Developing healthy habits can sometimes be frustrating. Most people are trying to juggle numerous things in their life when attempting to adapt a healthier lifestyle or new fitness regimen.
Let’s say you want to create a new exercise habit; walking for 20 minutes every morning before work. You might tell yourself something like this:
"I’m ready for a change. This time I will be very consistent by walking everyday during the weekday. I have my new shoes, my walking partner and I’m ready to get healthier. Monday we start."
This is a story you’re telling your mind. Although it’s not real, it has a powerful effect in getting your mindset right and getting you to move and take action!
You’re good for the first 2 days. Wednesday rolls around and you’re partner calls to tell you her kid is sick and she can’t do the walk for the next couple days...which leaves you on your own. It’s you and your mind.
The next couple days, it’s a little harder to get out of bed early, but you fight through, knowingly that very soon your partner will rejoin you. She then texts you that she won’t be able to make it at that time at all, as her work schedule has shifted.
Now, you are completely on your own...and all of the sudden your mindset starts creating some doubtful thoughts: “Oh no, I may not be able to keep this up EVERY day.”
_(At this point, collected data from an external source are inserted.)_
/-- A number of units with at most 53 significant bits, up to infinity, is the value of a magnitude. -/
theorem exists_unitsOf {q k : Nat} (hq : q ≤ 2 ^ 53) (hk : q * 2 ^ k ≤ unitsOf fInfMag) :
    ∃ m ≤ fInfMag, unitsOf m = q * 2 ^ k := by
  have normal : ∀ q k : Nat, 2 ^ 52 ≤ q → q < 2 ^ 53 → q * 2 ^ k ≤ unitsOf fInfMag →
      ∃ m ≤ fInfMag, unitsOf m = q * 2 ^ k := by
    intro q k h1 h2 h3
    obtain ⟨f, rfl⟩ : ∃ f, q = 2 ^ 52 + f := ⟨q - 2 ^ 52, by omega⟩
    refine ⟨(k + 1) * 2 ^ 52 + f, ?_, ?_⟩
    · rw [unitsOf_infMag] at h3
      have h4 := exponent_bound h3
      have h6 : fInfMag = 2047 * 2 ^ 52 := rfl
      clear h3
      rw [h6]
      omega
    · have h4 : ((k + 1) * 2 ^ 52 + f) / 2 ^ 52 = k + 1 := by omega
      have h5 : ((k + 1) * 2 ^ 52 + f) % 2 ^ 52 = f := by omega
      rw [unitsOf, if_neg (by omega), h4, h5, Nat.add_sub_cancel]
  induction k generalizing q with
  | zero =>
    by_cases h : q < 2 ^ 52
    · exact ⟨q, Nat.le_of_lt (Nat.lt_trans h (by decide)), by rw [unitsOf, if_pos h, Nat.pow_zero, Nat.mul_one]⟩
    · rcases Nat.lt_or_eq_of_le hq with h' | rfl
      · exact normal q 0 (by omega) h' hk
      · exact normal (2 ^ 52) 1 (by omega) (by omega) hk
  | succ k ih =>
    have hs : 2 * q * 2 ^ k = q * 2 ^ (k + 1) := by rw [Nat.pow_succ]; ring
    by_cases h : q < 2 ^ 52
    · have := ih (q := 2 * q) (by omega) (by rwa [hs])
      rwa [hs] at this
    · rcases Nat.lt_or_eq_of_le hq with h' | rfl
      · exact normal q (k + 1) (by omega) h' hk
      · have hs' : 2 ^ 53 * 2 ^ (k + 1) = 2 ^ 52 * 2 ^ (k + 1 + 1) := by ring
        rw [hs'] at hk ⊢
        exact normal (2 ^ 52) (k + 1 + 1) (by omega) (by omega) hk

/-! ### Patterns -/

theorem fMag_lt (a : F) : fMag a < 2 ^ 63 := Nat.mod_lt _ (by omega)

theorem fInfMag_lt : fInfMag < 2 ^ 63 := by decide

theorem fMag_fEncode {neg : Bool} {m : Nat} (h : m < 2 ^ 63) : fMag (fEncode neg m) = m := by
  cases neg <;> simp only [fMag, fEncode, BitVec.toNat_ofNat] <;> simp <;> omega

theorem fSign_fEncode {neg : Bool} {m : Nat} (h : m < 2 ^ 63) : fSign (fEncode neg m) = neg := by
  rw [fSign, BitVec.msb_eq_decide, fEncode, BitVec.toNat_ofNat]
  cases neg <;> simp <;> omega

theorem fEncode_fSign_fMag (a : F) : fEncode (fSign a) (fMag a) = a := by
  apply BitVec.eq_of_toNat_eq
  rw [fEncode, BitVec.toNat_ofNat, fSign, BitVec.msb_eq_decide, fMag]
  have := a.isLt
  by_cases h : 9223372036854775808 ≤ a.toNat <;> simp [h] <;> omega

theorem fFinite_iff {a : F} : fFinite a = true ↔ fMag a < fInfMag := by simp [fFinite]

theorem fFinite_eq_false {a : F} : fFinite a = false ↔ fInfMag ≤ fMag a := by simp [fFinite]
The following week you stay up late on Sunday and miss your Monday walk which puts a damper on your rhythm. You end up walking only once that week and your mind now begins with the story: “Dang it, I’m screwing up. It’s just tough to keep this going. I’m just not that disciplined.”
Just like that, your self belief is affected.
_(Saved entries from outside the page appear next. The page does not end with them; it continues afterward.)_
/-! ### Normalisation (48_normalise R291) -/

/-- Everything `Normalise` can answer: the range was readable, and the column and NORMEDc are written; or it is
refused. -/
theorem normalise_eq_ok {c : Col} {len : Nat} {s t : State} :
    normalise c len s = .ok t ↔ ∃ vs, vs.length = len ∧ Holds (column c s) vs ∧
      t = if fLt fOne (peakOf vs) then
            setNormed c true (setColumn c (writeCells (column c s) 0 (normalised vs)) s)
          else setNormed c false s := by
  simp only [normalise, bind_eq_ok, readCells_eq_ok_iff_holds, and_assoc]
  refine exists_congr fun vs => and_congr_right fun _ => and_congr_right fun _ => ?_
  by_cases h : fLt fOne (peakOf vs) = true <;> simp [h, normalised, eq_comm]

theorem normalise_of_holds {c : Col} {len : Nat} {s : State} {vs : List F} (hl : vs.length = len)
    (h : Holds (column c s) vs) : normalise c len s =
      .ok (if fLt fOne (peakOf vs) then
            setNormed c true (setColumn c (writeCells (column c s) 0 (normalised vs)) s)
          else setNormed c false s) :=
  normalise_eq_ok.2 ⟨vs, hl, h, rfl⟩

theorem normalise_ne_raise (c : Col) (len : Nat) (s : State) (e : Cause) : normalise c len s ≠ raise e := by
  intro h
  rcases readCells_cases (column c s) 0 len with ⟨vs, hr⟩ | ⟨r, hr⟩
  · simp only [normalise, hr, ok_bind] at h
    split at h <;> cases h
  · simp only [normalise, hr, refuse_bind, refuse_ne_raise] at h

theorem normalised_length (vs : List F) : (normalised vs).length = vs.length := by
  simp only [normalised]; split <;> simp

/-- A channel whose samples all go through and are finite: the column holds the normalised outputs, NORMEDc says
whether they were divided, the slot the last instance (20_memory R74). -/
theorem channel_of_stepAll {α : Type} {wrap : α → Slot} {f : α → F → Run (F × α)} {u : Byte} {a a' : α} {c : Col}
    {xs ys : List F} {s : State} (h : stepAll f a xs = .ok (ys, a')) (hy : ∀ y ∈ ys, fFinite y = true) :
    channel wrap f u a c xs s =
      .ok (setNormed c (fLt fOne (peakOf ys))
        (setColumn c (writeCells (column c s) 0 (normalised ys)) (setSlot u (wrap a') s))) := by
  simp only [channel, h, ok_bind]
  rw [normalise_of_holds (stepAll_length h) (by rw [column_setColumn]; exact holds_writeCells _ _ hy)]
  cases hp : fLt fOne (peakOf ys)
  · simp [normalised, hp]
  · simp only [column_setColumn, if_true]
    rw [writeCells_writeCells _ _ _ _ (normalised_length ys).symm]
    cases c <;> rfl

/-- Everything a channel can answer when it succeeds. -/
theorem channel_eq_ok {α : Type} {wrap : α → Slot} {f : α → F → Run (F × α)} {u : Byte} {a : α} {c : Col}
    {xs : List F} {s t : State} (h : channel wrap f u a c xs s = .ok t) :
    ∃ ys a', stepAll f a xs = .ok (ys, a') ∧ (∀ y ∈ ys, fFinite y = true) ∧
      t = setNormed c (fLt fOne (peakOf ys))
        (setColumn c (writeCells (column c s) 0 (normalised ys)) (setSlot u (wrap a') s)) := by
  have h' := h
  simp only [channel, bind_eq_ok, Prod.exists] at h
  obtain ⟨ys, a', hs, h⟩ := h
  obtain ⟨vs, hl, hv, -⟩ := normalise_eq_ok.1 h
  have hys : ∀ y ∈ ys, fFinite y = true := by
    intro y hy
    obtain ⟨k, hk, rfl⟩ := List.getElem_of_mem hy
    have hkv : k < vs.length := by rw [hl, ← stepAll_length hs]; exact hk
    obtain ⟨h1, h2⟩ := hv k hkv
    rw [column_setColumn, memRead_writeCells, if_pos ⟨Nat.zero_le _, by omega⟩, Nat.sub_zero,
      List.getElem?_eq_getElem hk] at h1
    rw [List.getD_eq_getElem?_getD, ← h1] at h2
    exact h2
  refine ⟨ys, a', hs, hys, ?_⟩
  rw [channel_of_stepAll hs hys] at h'
  exact (Except.ok.inj h').symm

theorem channel_ne_raise {α : Type} {wrap : α → Slot} {f : α → F → Run (F × α)}
    (hf : ∀ a x c, f a x ≠ raise c) (u : Byte) (a : α) (c : Col) (xs : List F) (s : State) (e : Cause) :
    channel wrap f u a c xs s ≠ raise e := by
  intro h
  simp only [channel, raise, bind_eq_error] at h
  rcases h with h | ⟨⟨ys, b⟩, -, h⟩
  · exact stepAll_ne_raise hf _ _ _ h
  · exact normalise_ne_raise _ _ _ _ h

/-- The body of a mono block command on an acceptable slot, length and input. -/
theorem blockUnit_eq {α : Type} {view : Slot → Option α} {wrap : α → Slot} {f : α → F → Run (F × α)} {u : Byte}
    {len : Nat} {s : State} {a : α} {x : Slot} {xs : List F} (hx : s.U[u.toNat]? = some x) (ha : view x = some a)
    (hlx : len ≤ s.params.xlen) (hly : len ≤ s.params.ylen) (hl : xs.length = len) (hh : Holds s.XMEM xs) :
    blockUnit view wrap f u len s = channel wrap f u a .c0 xs s := by
  simp only [blockUnit, slotAs_of_view hx ha, ok_bind, blockLen_of_le hlx hly,
    (readCells_eq_ok_iff_holds _ _ _).2 ⟨hl, hh⟩]

/-- Everything the body of a mono block command can answer when it succeeds. -/
theorem blockUnit_eq_ok {α : Type} {view : Slot → Option α} {wrap : α → Slot} {f : α → F → Run (F × α)} {u : Byte}
    {len : Nat} {s t : State} (h : blockUnit view wrap f u len s = .ok t) :
    ∃ x a xs, s.U[u.toNat]? = some x ∧ view x = some a ∧ len ≤ s.params.xlen ∧ len ≤ s.params.ylen ∧
      xs.length = len ∧ Holds s.XMEM xs ∧ channel wrap f u a .c0 xs s = .ok t := by
  simp only [blockUnit, bind_eq_ok, slotAs_eq_ok, readCells_eq_ok_iff_holds] at h
  obtain ⟨a, ⟨x, hx, ha⟩, y, hb, xs, ⟨hl, hh⟩, hc⟩ := h
  refine ⟨x, a, xs, hx, ha, ?_, ?_, hl, hh, hc⟩ <;>
    (by_contra hlt; rw [blockLen_of_gt (by omega)] at hb; cases hb)

/-- Everything the body of a per-sample command can answer when it succeeds. -/
theorem stepUnit_eq_ok {α : Type} {view : Slot → Option α} {wrap : α → Slot} {f : α → Run (F × α)} {u : Byte}
    {s t : State} : stepUnit view wrap f u s = .ok t ↔
      ∃ x a y a', s.U[u.toNat]? = some x ∧ view x = some a ∧ f a = .ok (y, a') ∧
        t = writeRes0 y (setSlot u (wrap a') s) := by
  simp only [stepUnit, bind_eq_ok, slotAs_eq_ok, Prod.exists, pure_eq_ok, Except.ok.injEq]
  constructor
  · rintro ⟨a, ⟨x, hx, ha⟩, y, a', hf, rfl⟩; exact ⟨x, a, y, a', hx, ha, hf, rfl⟩
  · rintro ⟨x, a, y, a', hx, ha, hf, rfl⟩; exact ⟨a, ⟨x, hx, ha⟩, y, a', hf, rfl⟩

theorem stepUnit_of_ok {α : Type} {view : Slot → Option α} {wrap : α → Slot} {f : α → Run (F × α)} {u : Byte}
    {s : State} {x : Slot} {a a' : α} {y : F} (hx : s.U[u.toNat]? = some x) (ha : view x = some a)
    (hf : f a = .ok (y, a')) : stepUnit view wrap f u s = .ok (writeRes0 y (setSlot u (wrap a') s)) :=
  stepUnit_eq_ok.2 ⟨x, a, y, a', hx, ha, hf, rfl⟩

/-- A per-sample command on an acceptable slot stops where its step stops. -/
theorem stepUnit_of_error {α : Type} {view : Slot → Option α} {wrap : α → Slot} {f : α → Run (F × α)} {u : Byte}
    {s : State} {x : Slot} {a : α} {e : Stop} (hx : s.U[u.toNat]? = some x) (ha : view x = some a)
    (hf : f a = .error e) : stepUnit view wrap f u s = .error e := by
  simp only [stepUnit, slotAs_of_view hx ha, hf, ok_bind, error_bind]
Your belief system surrounding your habit and the story you tell yourself matters more than most people realize.
So how do you tell a story that can actually help you maintain your positive habits?
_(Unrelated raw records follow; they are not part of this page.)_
-- ==== Sys2Proof/Tests/Slice0.lean ====
section
/-! SUPPORT. The model's own tests. Expected values come from spec/95_test_vectors (V<n>, T<n>, P<n>), from the rules' own
examples, or from words written out by hand from 30_encoding R90 to R95; each comment names the source. The witnesses
at the end show, for each obligation with premises, a state and operands that meet them. -/

namespace Sys2Proof.Tests

-- A `decide` waits for the kernel's check of all that stands before it; one after another they hold one thread, not one each.
set_option Elab.async false

open Sys2Proof.Machine

/-! ### Helpers -/

/-- A reset machine with known result registers. -/
def base : State := { State.reset with RES := ⟨0, 0, 0, 0⟩ }

/-- It with an instance in slot 0. -/
def holding (x : Slot) : State := setSlot 0 x base

/-- It with input samples. -/
def fed (x : Slot) (xs : List F) : State := hostLoad 0 xs (holding x)

def next? (o : Host.Outcome State Fault Refusal) : Option State :=
  match o with
  | .next t => some t
  | .fault _ => none
  | .refused _ => none

def refusal? (o : Host.Outcome State Fault Refusal) : Option Refusal :=
  match o with
  | .next _ => none
  | .fault _ => none
  | .refused r => some r

theorem exists_next_of_next? {o : Host.Outcome State Fault Refusal} (h : (next? o).isSome = true) :
    ∃ t, o = .next t := by
  cases o <;> simp [next?] at h ⊢

def f3 : F := 0x4008000000000000
def f4 : F := 0x4010000000000000
def f5 : F := 0x4014000000000000
def f6 : F := 0x4018000000000000
def f440 : F := 0x407B800000000000
def f880 : F := 0x408B800000000000
def eighth : F := 0x3FC0000000000000
def quarter : F := 0x3FD0000000000000
def threeQuarters : F := 0x3FE8000000000000
def oneAndHalf : F := 0x3FF8000000000000
def fInf : F := 0x7FF0000000000000
/-- The largest finite value. -/
def fMax : F := 0x7FEFFFFFFFFFFFFF

/-! ### Well-formedness: one ill-formed command for each check -/

theorem test_wellFormed_accepts :
    Instr.wellFormed 1 (.rvCfg 0 44100 fOne 0 [fOne] [fHalf] [fOne] [fHalf]) = true := by decide

theorem test_wellFormed_refuses_comb_delays :
    Instr.wellFormed 1 (.rvCfg 0 44100 fOne 0 [fOne, fOne] [fHalf] [] []) = false := by decide

theorem test_wellFormed_refuses_comb_gains :
    Instr.wellFormed 1 (.rvCfg 0 44100 fOne 0 [fOne] [fHalf, fHalf] [] []) = false := by decide

theorem test_wellFormed_refuses_allpass_delays :
    Instr.wellFormed 1 (.rvCfg 0 44100 fOne 0 [fOne] [fHalf] [fOne, fOne] []) = false := by decide

theorem test_wellFormed_refuses_allpass_gains :
    Instr.wellFormed 1 (.rvCfg 0 44100 fOne 0 [fOne] [fHalf] [] [fHalf, fHalf]) = false := by decide

/-- A count that no operand word can hold, whatever NFILT_MAX is. -/
theorem test_wellFormed_refuses_wide_count (nf : Nat) (l : List F) (h : 2 ^ 64 ≤ l.length) : arrayOk nf l = false := by
  have : ¬ l.length < 2 ^ 64 := by omega
  rw [arrayOk, decide_eq_false this, Bool.and_false]

/-! ### Decoding: a word written out from R90 to R94 for every command -/

/-- 0x10 to 0x13; P2, R100. -/
theorem test_decode_delay_line :
    decode 32 [0x1001000000000000, 0x4010000000000000, 0x00000000000003E8] = .ok (.dlCfg 1 f4 1000) ∧
    decode 32 [0x1101000000000000, 0x4018000000000000] = .ok (.dlWrite 1 f6) ∧
    decode 32 [0x1201000000000000, 0xBFF0000000000000] = .ok (.dlRead 1 0xBFF0000000000000) ∧
    decode 32 [0x13FF000000000000, 0x3FF0000000000000, 0x3FE0000000000000] = .ok (.dlProc 255 fOne fHalf) := by
  decide

/-- 0x20, 0x21, 0x28, 0x29; P1. -/
theorem test_decode_combs :
    decode 32 [0x2007000000000000, 0x4000000000000000, 0x3FE0000000000000, 0x00000000000003E8] =
      .ok (.fircCfg 7 fTwo fHalf 1000) ∧
    decode 32 [0x2107000000000000, 0x3FF0000000000000] = .ok (.fircProc 7 fOne) ∧
    decode 32 [0x2800000000000000, 0x4000000000000000, 0x3FE0000000000000, 0x00000000000003E8] =
      .ok (.iircCfg 0 fTwo fHalf 1000) ∧
    decode 32 [0x2900000000000000, 0x3FF0000000000000] = .ok (.iircProc 0 fOne) := by
  decide

/-- 0x30, 0x31; P5. -/
theorem test_decode_allpass :
    decode 32 [0x3000000000000000, 0x3FE0000000000000, 0x3FE6666666666666, 0x00000000000003E8] =
      .ok (.apCfg 0 fHalf 0x3FE6666666666666 1000) ∧
    decode 32 [0x3103000000000000, 0x3FE8000000000000] = .ok (.apProc 3 threeQuarters) := by
  decide

/-- 0x40, 0x41, 0x48, 0x49; P7. -/
theorem test_decode_oscillators :
    decode 32 [0x4006000000000000, 0x3FF0000000000000, 0x0000000000000000, 0x3FF0000000000000, 0x0000000000000004] =
      .ok (.lfoCfg 6 fOne fZero fOne 4) ∧
    decode 32 [0x4106000000000000] = .ok (.lfoTick 6) ∧
    decode 32 [0x4805000000000000, 0xBFD0000000000000] = .ok (.triCfg 5 0xBFD0000000000000) ∧
    decode 32 [0x4905000000000000] = .ok (.triTick 5) := by
  decide

/-- 0x50, 0x51, 0x52. -/
theorem test_decode_flanger :
    decode 32 [0x5002000000000000, 0x3FF0000000000000, 0x4008000000000000, 0x3FE0000000000000, 0x3FD0000000000000,
      0x000000000000AC44] = .ok (.flCfg 2 fOne f3 fHalf quarter 44100) ∧
    decode 32 [0x5102000000000000, 0x3FE0000000000000] = .ok (.flStep 2 fHalf) ∧
    decode 32 [0x5202000080000001] = .ok (.flBlock 2 0x80000001) := by
  decide

/-- 0x60 to 0x63; P6, R100. The four arrays have four different lengths. -/
theorem test_decode_reverb :
    decode 32 [0x6001000000000000, 0x00000000000003E8, 0x3FF0000000000000, 0x0000000000000002, 0x0000000000000003,
      0x0000000000000001, 0x0000000000000000, 0x0000000000000002, 0x0000000000000011, 0x0000000000000012,
      0x0000000000000013, 0x0000000000000021, 0x0000000000000041, 0x0000000000000042, 0x4100000000000000] =
      .ok (.rvCfg 1 1000 fOne 2 [0x11, 0x12, 0x13] [0x21] [] [0x41, 0x42]) ∧
    decode 32 [0x6101000000000000, 0x3FF0000000000000] = .ok (.rvStep 1 fOne) ∧
    decode 32 [0x6200000000000008] = .ok (.rvBlock 0 8) ∧
    decode 32 [0x6300010000000008] = .ok (.rvBlock2 0 1 8) := by
  decide

/-- 0x70, 0x71, 0x72; V64, R100. -/
theorem test_decode_tremolo :
    decode 32 [0x7003000000000000, 0x4014000000000000, 0x3FE999999999999A, 0x0000000000000000] =
      .ok (.trCfg 3 f5 0x3FE999999999999A 0) ∧
    decode 32 [0x7103000000000000, 0x3FF0000000000000] = .ok (.trStep 3 fOne) ∧
    decode 32 [0x720100000000AC44] = .ok (.trBlock 1 44100) := by
  decide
The truth is, none of the stories you tell yourself is true. Amplified fears and worries are often made into stories that are far worse than actuality.
Ideally you want to stay in the present, but that is not quite how our minds work. We like stories. We are used to stories, so the key is developing good stories that can constantly be edited to reflect a positive outcome, instead of letting it spiral out of control.
Here’s how to tell a better story to yourself and develop everlasting habits:
When in doubt, always try to step outside the box and look at the big picture. Recite the many reasons why your new habit will take you towards a better life which will ultimately benefit those around you that you love.